Reputation: 1005
I want to search a dataframe to find a value correspond to index row and column value. However, I am struggling because the column header values are the upper bound of a range where the previous column header value is the lower bound ( but the uppper bound of its other neightbor column value).
I cannot find a way to match my input with the column corresponding to the lower bound of the range.

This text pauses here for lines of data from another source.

def memAddr (g : Nat) (data : Bool) (w : Nat) (hi : Bool) : Nat :=
  gAddr g ((if data then 0xC0000 else 0x80000) + 8 * w + (if hi then 4 else 0))

/-- MEM_LOW_HALF_WRITE: a word of data memory is taken modulo 4,096. -/
def execMemLowHalfWrite (r : Route) (g : Fin 16) (data : Bool) (w : Fin 16384) (v : DW) (s : State) : Host.Outcome State Fault Refusal :=
  let a := if data then w.val % 4096 else w.val
  live s fun s => gate r (memAddr g data a false) (fun s => memHalf s r g data a false v.toNat) s

def execMemHighHalfWrite (r : Route) (g : Fin 16) (data : Bool) (w : Fin 16384) (v : DW) (s : State) : Host.Outcome State Fault Refusal :=
  let a := if data then w.val % 4096 else w.val
  live s fun s => gate r (memAddr g data a true) (fun s => memHalf s r g data a true v.toNat) s

/-- GROVE_CLEAR_DONE (R259): the clearing of the grove's memories ends. -/
def execGroveClearDone (g : Fin 16) (s : State) : Host.Outcome State Fault Refusal := live s fun s => s.clr .SEQ_CTL_CLRBUSY g

end Sys2Proof.Machine
end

with an example it is very easy to see:
data_frame_test = pd.DataFrame({'location' : [1, 2, 'S'],
'200' : [342, 690, 103],
'1000' : [322, 120, 193],
'2000' : [249, 990, 403]})
data_frame_test = data_frame_test.set_index('location')
and what I want to do is this
location = 1
weight = 500
output = data_frame_test.iloc[1][??] #must be equal to 342
see, the column where weight must look into is 200, because it is in the range between ]200;1000[. I don't know what else to try to translate that into python code. Any help would be greatly appreciated.
Upvotes: 1
Views: 414
Reputation: 863226
First convert columns to integers by rename
if necessary:
data_frame_test = data_frame_test.set_index('location').rename(columns=int)
print (data_frame_test)
200 1000 2000
location
1 342 322 249
2 690 120 990
S 103 193 403
weight = 500
location = 1
And then match values by positions with DataFrame.loc
with last position of True
value by compare by less values like weight:
#https://stackoverflow.com/a/8768734
b = (data_frame_test.columns[::-1] < weight)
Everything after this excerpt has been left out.